*TRY IT*: Look over the entries below. Report how many lines hold the word "planned", and only that.

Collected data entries
-- ==== Sys2Proof/Laws/Access.lean ====
section
/-! SUPPORT. What a register write does under the locks, said once: applied whole, refused whole, or not served. -/

namespace Sys2Proof.Machine

theorem blend_zero (x y : Word) : blend 0 x y = x := by
  have e : (BitVec.ofNat 32 0 : Word) = 0#32 := rfl
  unfold blend
  rw [e, BitVec.and_zero, BitVec.or_zero]
  have : ~~~(0#32 : Word) = BitVec.allOnes 32 := by decide
  rw [this, BitVec.and_allOnes]

/-- A write that no lock touches is applied as it is. -/
theorem regWrite_admitted (r : Req) (a : Nat) (m : WMask) (w : Word) (f : Word → State → State) (s : State) (h : Admitted s r a m) :
    regWrite r a m w f s = f w s := by
  obtain ⟨h1, h2, h3⟩ := h
  have hl : lockedBits s r a m = 0 := by
    unfold lockedBits
    rw [h2]
    simp only [Bool.false_eq_true, if_false]
    split
    · next h => exact h3 h
    · rfl
  have hd : denied s r a m w = false := by
    unfold denied
    rw [h2, hl]
    simp
  have ho : lockedOut s r a m = false := by
    unfold lockedOut
    dsimp only
    rw [hl, Nat.zero_and]
    generalize m.rwl ||| m.rw ||| m.wo ||| m.w1c = all
    cases all <;> simp
  simp [regWrite, h1, hd, ho, countDenied, effWord, hl, blend_zero]

/-- A write that is not served does nothing. -/
theorem regWrite_unserved (r : Req) (a : Nat) (m : WMask) (w : Word) (f : Word → State → State) (s : State) (h : served s r a = false) :
    regWrite r a m w f s = s := by
  simp [regWrite, h]

/-- A write that S0_RO refuses whole does nothing but count. -/
theorem regWrite_readOnly (r : Req) (a : Nat) (m : WMask) (w : Word) (f : Word → State → State) (s : State) (h : served s r a = true)
    (h1 : s0ReadOnly s r = true) (h2 : s0Leaves a m = false) (h3 : lockedBits s r a m ≠ 0) :
    regWrite r a m w f s = s.inc .MOD_CFG_LOCK_DENY_CNT := by
  obtain ⟨hw, ha⟩ : m.w1c = 0 ∧ a ≠ Reg.MOD_WDOG := by simpa [s0Leaves] using h2
  have hb : lockedBits s r a m = m.rwl ||| m.rw ||| m.wo := by simp [lockedBits, h1, ha]
  have ho : lockedOut s r a m = true := by
    unfold lockedOut
    dsimp only
    rw [hb, hw, Nat.or_zero, Nat.and_self]
    rw [hb] at h3
    simpa using h3
  simp [regWrite, h, ho, denied, h1, h2, h3, countDenied, State.when]

end Sys2Proof.Machine
end

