theorem anRefresh_keeps {s : State} (n : Nat) (t : State) (h : Keeps eff s t)   :
    Keeps eff s (anRefresh n t) := by
  delta anRefresh
  try dsimp only
  repeat' first
    | with_reducible assumption
    | intro _
    | with_reducible apply Keeps.ite
    | with_reducible apply Keeps.foldl
    | with_reducible apply State.putB_keeps
    | with_reducible apply noteMarks_keeps
    | split
    | with_reducible apply Keeps.fields
    | with_reducible rfl

theorem tileRefresh_keeps {s : State} (t0 : Nat) (t : State) (h : Keeps eff s t)   :
    Keeps eff s (tileRefresh t0 t) := by
  delta tileRefresh
  try dsimp only
  repeat' first
    | with_reducible assumption
    | intro _
    | with_reducible apply Keeps.ite
    | with_reducible apply Keeps.foldl
    | with_reducible apply State.each_keeps
    | with_reducible apply doRefresh1_keeps
    | with_reducible apply anRefresh_keeps
    | split
    | with_reducible apply Keeps.fields
    | with_reducible rfl

theorem captureHeld_keeps {s : State} (t0 : Nat) (t : State) (h : Keeps eff s t)   :
    Keeps eff s (captureHeld t0 t) := by
  delta captureHeld
  try dsimp only
  repeat' first
    | with_reducible assumption
    | intro _
    | with_reducible apply Keeps.ite
    | with_reducible apply Keeps.foldl
    | with_reducible apply State.each_keeps
    | with_reducible apply State.modCh_keeps
    | split
    | with_reducible apply Keeps.fields
    | with_reducible rfl

theorem safeRefresh_keeps {s : State} (t0 : Nat) (t : State) (h : Keeps eff s t)   :
    Keeps eff s (safeRefresh t0 t) := by
  delta safeRefresh
  try dsimp only
  repeat' first
    | with_reducible assumption
    | intro _
    | with_reducible apply Keeps.ite
    | with_reducible apply Keeps.foldl
    | with_reducible apply State.putB_keeps
    | with_reducible apply tileRefresh_keeps
    | with_reducible apply captureHeld_keeps
    | split
    | with_reducible apply Keeps.fields
    | with_reducible rfl

theorem allTiles_keeps {s : State} (f : Nat → State → State) (t : State) (h : Keeps eff s t) (hf : ∀ y0 u, Keeps eff s u → Keeps eff s (f y0 u))  :
    Keeps eff s (allTiles f t) := by
  delta allTiles
  try dsimp only
  repeat' first
    | with_reducible assumption
    | intro _
    | with_reducible apply Keeps.ite
    | with_reducible apply Keeps.foldl
    | with_reducible apply hf
    | with_reducible apply State.each_keeps
    | split
    | with_reducible apply Keeps.fields
    | with_reducible rfl

theorem pairConflict_keeps {s : State} (n : Nat) (t : State) (h : Keeps eff s t)  (h_qmem : eff.qmem = true := by assumption) :
    Keeps eff s (pairConflict n t) := by
  delta pairConflict
  try dsimp only
  repeat' first
    | with_reducible assumption
    | intro _
    | with_reducible apply Keeps.ite
    | with_reducible apply Keeps.foldl
    | with_reducible apply diagLatch_keeps
    | split
    | with_reducible apply Keeps.fields
    | with_reducible rfl

theorem doSet1_keeps {s : State} (n : Nat) (on : Bool) (t : State) (h : Keeps eff s t)   :
    Keeps eff s (doSet1 n on t) := by
  delta doSet1
  try dsimp only
  repeat' first
    | with_reducible assumption
    | intro _
    | with_reducible apply Keeps.ite
    | with_reducible apply Keeps.foldl
    | with_reducible apply State.putB_keeps
    | with_reducible apply State.inc_keeps
    | with_reducible apply State.modCh_keeps
    | with_reducible apply diagClear_keeps
    | split
    | with_reducible apply Keeps.fields
    | with_reducible rfl

theorem doCmd_keeps {s : State} (n : Nat) (on : Bool) (t : State) (h : Keeps eff s t)  (h_qmem : eff.qmem = true := by assumption) :
    Keeps eff s (doCmd n on t) := by
  delta doCmd
  try dsimp only
  repeat' first
    | with_reducible assumption
    | intro _
    | with_reducible apply Keeps.ite
    | with_reducible apply Keeps.foldl
    | with_reducible apply doRefresh_keeps
    | with_reducible apply pairConflict_keeps
    | with_reducible apply doSet1_keeps
    | split
    | with_reducible apply Keeps.fields
    | with_reducible rfl

theorem countShutdown_keeps {s : State} (n : Nat) (t : State) (h : Keeps eff s t)   :
    Keeps eff s (countShutdown n t) := by
  delta countShutdown
  try dsimp only
  repeat' first
    | with_reducible assumption
    | intro _
    | with_reducible apply Keeps.ite
    | with_reducible apply Keeps.foldl
    | with_reducible apply State.modCh_keeps
    | split
    | with_reducible apply Keeps.fields
    | with_reducible rfl
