theorem ctxSettle_keeps {s : State} (c : Nat) (o : Nat) (t : State) (h : Keeps eff s t)   :
    Keeps eff s (ctxSettle c o t) := by
  delta ctxSettle
  try dsimp only
  repeat' first
    | with_reducible assumption
    | intro _
    | with_reducible apply Keeps.ite
    | with_reducible apply Keeps.foldl
    | with_reducible apply State.put_keeps
    | with_reducible apply State.modCtx_keeps
    | with_reducible apply ctxShow_keeps
    | split
    | with_reducible apply Keeps.fields
    | with_reducible rfl

theorem ctxRegWrite_keeps {s : State} (c : Nat) (o : Nat) (m : WMask) (w : Word) (t : State) (h : Keeps eff s t)  (h_qmem : eff.qmem = true := by assumption) :
    Keeps eff s (ctxRegWrite c o m w t) := by
  delta ctxRegWrite
  try dsimp only
  repeat' first
    | with_reducible assumption
    | intro _
    | with_reducible apply Keeps.ite
    | with_reducible apply Keeps.foldl
    | with_reducible apply State.set1_keeps
    | with_reducible apply store_keeps
    | with_reducible apply ctxCtlWrite_keeps
    | with_reducible apply ctxSettle_keeps
    | split
    | with_reducible apply Keeps.fields
    | with_reducible rfl

theorem dropShadows_keeps {s : State} (r : Nat) (t : State) (h : Keeps eff s t)   :
    Keeps eff s (dropShadows r t) := by
  delta dropShadows
  try dsimp only
  repeat' first
    | with_reducible assumption
    | intro _
    | with_reducible apply Keeps.ite
    | with_reducible apply Keeps.foldl
    | split
    | with_reducible apply Keeps.fields
    | with_reducible rfl

theorem takeUpCtx_keeps {s : State} (e : Nat) (p : Nat) (c : Nat) (t : State) (h : Keeps eff s t)  (h_qmem : eff.qmem = true := by assumption) (h_power : eff.power = true := by assumption) :
    Keeps eff s (takeUpCtx e p c t) := by
  delta takeUpCtx
  try dsimp only
  repeat' first
    | with_reducible assumption
    | intro _
    | with_reducible apply Keeps.ite
    | with_reducible apply Keeps.foldl
    | with_reducible apply State.put_keeps
    | with_reducible apply State.set1_keeps
    | with_reducible apply State.setEng_keeps
    | with_reducible apply ctxState_keeps
    | with_reducible apply withWords_keeps
    | with_reducible apply evaluate_keeps
    | with_reducible apply waitOn_keeps
    | with_reducible apply dropShadows_keeps
    | split
    | with_reducible apply Keeps.fields
    | with_reducible rfl

theorem dispatch_keeps {s : State} (t : State) (h : Keeps eff s t)  (h_qmem : eff.qmem = true := by assumption) (h_power : eff.power = true := by assumption) :
    Keeps eff s (dispatch t) := by
  delta dispatch
  try dsimp only
  repeat' first
    | with_reducible assumption
    | intro _
    | with_reducible apply Keeps.ite
    | with_reducible apply Keeps.foldl
    | with_reducible apply takeUpCtx_keeps
    | split
    | with_reducible apply Keeps.fields
    | with_reducible rfl

theorem sliceExpiry_keeps {s : State} (e : Nat) (t : State) (h : Keeps eff s t)   :
    Keeps eff s (sliceExpiry e t) := by
  delta sliceExpiry
  try dsimp only
  repeat' first
    | with_reducible assumption
    | intro _
    | with_reducible apply Keeps.ite
    | with_reducible apply Keeps.foldl
    | with_reducible apply offEngine_keeps
    | with_reducible apply ctxReady_keeps
    | split
    | with_reducible apply Keeps.fields
    | with_reducible rfl
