theorem domtestRequest_keeps {s : State} (t : State) (h : Keeps eff s t)  (h_qmem : eff.qmem = true := by assumption) :
    Keeps eff s (domtestRequest t) := by
  delta domtestRequest
  try dsimp only
  repeat' first
    | with_reducible assumption
    | intro _
    | with_reducible apply Keeps.ite
    | with_reducible apply Keeps.foldl
    | with_reducible apply State.modSv_fields
    | with_reducible apply State.modSv_keeps
    | with_reducible apply permitDecide_keeps
    | with_reducible apply outOfStep_keeps
    | split
    | with_reducible apply Keeps.fields
    | with_reducible rfl
    | (cases ‹Dom› <;> rfl)

theorem switchRequest_keeps {s : State} (t : State) (h : Keeps eff s t)  (h_qmem : eff.qmem = true := by assumption) :
    Keeps eff s (switchRequest t) := by
  delta switchRequest
  try dsimp only
  repeat' first
    | with_reducible assumption
    | intro _
    | with_reducible apply Keeps.ite
    | with_reducible apply Keeps.foldl
    | with_reducible apply State.modSv_fields
    | with_reducible apply State.set1_keeps
    | with_reducible apply State.modSv_keeps
    | with_reducible apply permitDecide_keeps
    | split
    | with_reducible apply Keeps.fields
    | with_reducible rfl

theorem nvmRequest_keeps {s : State} (t : State) (h : Keeps eff s t)  (h_qmem : eff.qmem = true := by assumption) :
    Keeps eff s (nvmRequest t) := by
  delta nvmRequest
  try dsimp only
  repeat' first
    | with_reducible assumption
    | intro _
    | with_reducible apply Keeps.ite
    | with_reducible apply Keeps.foldl
    | with_reducible apply permitDecide_keeps
    | split
    | with_reducible apply Keeps.fields
    | with_reducible rfl

theorem nvmRelease_keeps {s : State} (t : State) (h : Keeps eff s t)  (h_qmem : eff.qmem = true := by assumption) :
    Keeps eff s (nvmRelease t) := by
  delta nvmRelease
  try dsimp only
  repeat' first
    | with_reducible assumption
    | intro _
    | with_reducible apply Keeps.ite
    | with_reducible apply Keeps.foldl
    | with_reducible apply permitEnd_keeps
    | split
    | with_reducible apply Keeps.fields
    | with_reducible rfl

theorem rejoinBegin_keeps {s : State} (d : Dom) (t : State) (h : Keeps eff s t)
    (h_qmem : eff.qmem = true := by assumption) (h_roles : eff.roles = true := by assumption) : Keeps eff s (rejoinBegin d t) :=
  svRecord_keeps _ _ _ _ _ _ (State.modSv_fields _ (setRole_keeps _ _ _ h (by decide)))

theorem rejoinRequest_keeps {s : State} (t : State) (h : Keeps eff s t)  (h_qmem : eff.qmem = true := by assumption) (h_roles : eff.roles = true := by assumption) :
    Keeps eff s (rejoinRequest t) := by
  delta rejoinRequest
  try dsimp only
  repeat' first
    | with_reducible assumption
    | intro _
    | with_reducible apply Keeps.ite
    | with_reducible apply Keeps.foldl
    | with_reducible apply State.modSv_fields
    | with_reducible apply State.modSv_keeps
    | with_reducible apply rejoinBegin_keeps
    | split
    | with_reducible apply Keeps.fields
    | with_reducible rfl
    | (cases ‹Dom› <;> rfl)

theorem svCmdWrite_keeps {s : State} (w : Word) (t : State) (h : Keeps eff s t)  (h_qmem : eff.qmem = true := by assumption) (h_roles : eff.roles = true := by assumption) :
    Keeps eff s (svCmdWrite w t) := by
  delta svCmdWrite
  try dsimp only
  repeat' first
    | with_reducible assumption
    | intro _
    | with_reducible apply Keeps.ite
    | with_reducible apply Keeps.foldl
    | with_reducible apply feedRequest_keeps
    | with_reducible apply linkRequest_keeps
    | with_reducible apply domtestRequest_keeps
    | with_reducible apply switchRequest_keeps
    | with_reducible apply nvmRequest_keeps
    | with_reducible apply nvmRelease_keeps
    | with_reducible apply rejoinRequest_keeps
    | split
    | with_reducible apply Keeps.fields
    | with_reducible rfl

theorem domtestEnd_keeps {s : State} (ok : Bool) (t : State) (h : Keeps eff s t)  (h_otp : eff.otp = true := by assumption) (h_flash : eff.flash = true := by assumption) (h_qmem : eff.qmem = true := by assumption) (h_roles : eff.roles = true := by assumption) (h_power : eff.power = true := by assumption) :
    Keeps eff s (domtestEnd ok t) := by
  delta domtestEnd
  try dsimp only
  repeat' first
    | with_reducible assumption
    | intro _
    | with_reducible apply Keeps.ite
    | with_reducible apply Keeps.foldl
    | with_reducible apply verdict_keeps
    | with_reducible apply rejoinBegin_keeps
    | split
    | with_reducible apply Keeps.fields
    | with_reducible rfl

theorem feedSchedule_keeps {s : State} (t : State) (h : Keeps eff s t)  (h_qmem : eff.qmem = true := by assumption) :
    Keeps eff s (feedSchedule t) := by
  delta feedSchedule
  try dsimp only
  repeat' first
    | with_reducible assumption
    | intro _
    | with_reducible apply Keeps.ite
    | with_reducible apply Keeps.foldl
    | with_reducible apply State.modSv_fields
    | with_reducible apply State.modSv_keeps
    | with_reducible apply feedRequest_keeps
    | split
    | with_reducible apply Keeps.fields
    | with_reducible rfl

theorem feedtestEnd_keeps {s : State} (ok : Bool) (second : Bool) (t : State) (h : Keeps eff s t)  (h_qmem : eff.qmem = true := by assumption) :
    Keeps eff s (feedtestEnd ok second t) := by
  delta feedtestEnd
  try dsimp only
  repeat' first
    | with_reducible assumption
    | intro _
    | with_reducible apply Keeps.ite
    | with_reducible apply Keeps.foldl
    | with_reducible apply State.modSv_fields
    | with_reducible apply State.put_keeps
    | with_reducible apply State.set1_keeps
    | with_reducible apply State.modSv_keeps
    | with_reducible apply svRecord_keeps
    | with_reducible apply permitEndT_keeps
    | split
    | with_reducible apply Keeps.fields
    | with_reducible rfl

theorem svCfgWrite_keeps {s : State} (w : Word) (t : State) (h : Keeps eff s t)   :
    Keeps eff s (svCfgWrite w t) := by
  delta svCfgWrite
  try dsimp only
  repeat' first
    | with_reducible assumption
    | intro _
    | with_reducible apply Keeps.ite
    | with_reducible apply Keeps.foldl
    | with_reducible apply State.modSv_fields
    | with_reducible apply State.putB_keeps
    | with_reducible apply State.modSv_keeps
    | with_reducible apply store_keeps
    | split
    | with_reducible apply Keeps.fields
    | with_reducible rfl

theorem epochClose_keeps {s : State} (t : State) (h : Keeps eff s t) : Keeps eff s (epochClose t) := by
  delta epochClose
  dsimp only
  refine Keeps.ite ?_ h
  refine h.rebuilt (fun m => ?_) (fun r => r) (fun _ => rfl) (fun _ => rfl) (fun _ => rfl) (fun _ => rfl)
  have a := (State.memWf_iff _).mp m
  refine ⟨a.1, a.2.1, a.2.2.1, fun j hj => ?_, a.2.2.2.2.2⟩
  rcases List.mem_append.mp hj with hj | hj
  · exact a.2.2.2.2.1 j hj
  · rw [List.mem_singleton] at hj
    subst hj
    exact snapOf_memWf t.jseq t m

theorem ckptCommit_keeps {s : State} (j : JSnap) (t : State) (h : Keeps eff s t)   :
    Keeps eff s (ckptCommit j t) := by
  delta ckptCommit
  try dsimp only
  repeat' first
    | with_reducible assumption
    | intro _
    | with_reducible apply Keeps.ite
    | with_reducible apply Keeps.foldl
    | with_reducible apply State.each_keeps
    | with_reducible apply showCkpt_keeps
    | split
    | with_reducible apply Keeps.fields
    | with_reducible rfl

theorem journalCommit_keeps {s : State} (t : State) (h : Keeps eff s t) : Keeps eff s (journalCommit t) := by
  delta journalCommit
  dsimp only
  split
  · exact h
  · next j rest e =>
    refine Keeps.ite h (ckptCommit_keeps _ _ (State.modSv_fields _ (State.put_keeps _ _ _ (State.put_keeps _ _ _ (wr_keeps _ _ _ ?_)))))
    refine h.rebuilt (fun m => ?_) (fun r => r) (fun _ => rfl) (fun _ => rfl) (fun _ => rfl) (fun _ => rfl)
    have a := (State.memWf_iff _).mp m
    have b := a.2.2.2.2.1
    rw [e] at b
    refine ⟨a.1, a.2.1, a.2.2.1, fun k hk => ?_, fun k hk => ?_⟩
    · obtain ⟨k', hk', rfl⟩ := List.mem_map.mp hk
      exact b k' (List.mem_cons_of_mem _ hk')
    · cases hk
      exact b j (List.mem_cons_self ..)

theorem lagTimeout_keeps {s : State} (t : State) (h : Keeps eff s t)   :
    Keeps eff s (lagTimeout t) := by
  delta lagTimeout
  try dsimp only
  repeat' first
    | with_reducible assumption
    | intro _
    | with_reducible apply Keeps.ite
    | with_reducible apply Keeps.foldl
    | with_reducible apply noteFail_keeps
    | with_reducible apply outOfStep_keeps
    | split
    | with_reducible apply Keeps.fields
    | with_reducible rfl

theorem rejoinStart_keeps {s : State} (d : Dom) (t : State) (h : Keeps eff s t)  (h_qmem : eff.qmem = true := by assumption) (h_roles : eff.roles = true := by assumption) :
    Keeps eff s (rejoinStart d t) := by
  delta rejoinStart
  try dsimp only
  repeat' first
    | with_reducible assumption
    | intro _
    | with_reducible apply Keeps.ite
    | with_reducible apply Keeps.foldl
    | with_reducible apply State.modSv_fields
    | with_reducible apply State.modSv_keeps
    | with_reducible apply rejoinBegin_keeps
    | split
    | with_reducible apply Keeps.fields
    | with_reducible rfl
    | (cases ‹Dom› <;> rfl)

theorem jcomAfresh_keeps {s : State} (n : Nat) (c : KMap Nat) (t : State) (h : Keeps eff s t) :
    Keeps eff s { journalDrop t with jseq := n, jcom := some (snapOf 0 t), ckptDone := c } :=
  h.rebuilt (fun m => by
    have a := (State.memWf_iff _).mp m
    exact ⟨a.1, a.2.1, a.2.2.1, noJ.1, fun j hj => by cases hj; exact snapOf_memWf _ _ m⟩) (fun r => r) (fun _ => rfl) (fun _ => rfl) (fun _ => rfl) (fun _ => rfl)

theorem rejoinComplete_keeps {s : State} (ok : Bool) (t : State) (h : Keeps eff s t)
    (h_otp : eff.otp = true := by assumption) (h_flash : eff.flash = true := by assumption) (h_qmem : eff.qmem = true := by assumption) (h_roles : eff.roles = true := by assumption) (h_power : eff.power = true := by assumption) : Keeps eff s (rejoinComplete ok t) := by
  delta rejoinComplete
  dsimp only
  split
  · exact h
  · next d e =>
    have h1 : Keeps eff s ((t.modSv (fun v => { v with rejoin := none })).modPw (fun w => { w with planned := false })) :=
      State.modPw_fields _ (State.modSv_fields _ h)
    generalize (t.modSv (fun v => { v with rejoin := none })).modPw (fun w => { w with planned := false }) = u at h1 ⊢
    refine Keeps.ite h (Keeps.ite ?_ (svRecord_keeps _ _ _ _ _ _ (verdict_keeps _ _ _ _ h1)))
    exact jcomAfresh_keeps _ _ _ (standbyTests_keeps _ _ (svRecord_keeps _ _ _ _ _ _ (wr_keeps _ _ _ (State.modSv_fields u h1))))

*WRITTEN RESPONSE*: 2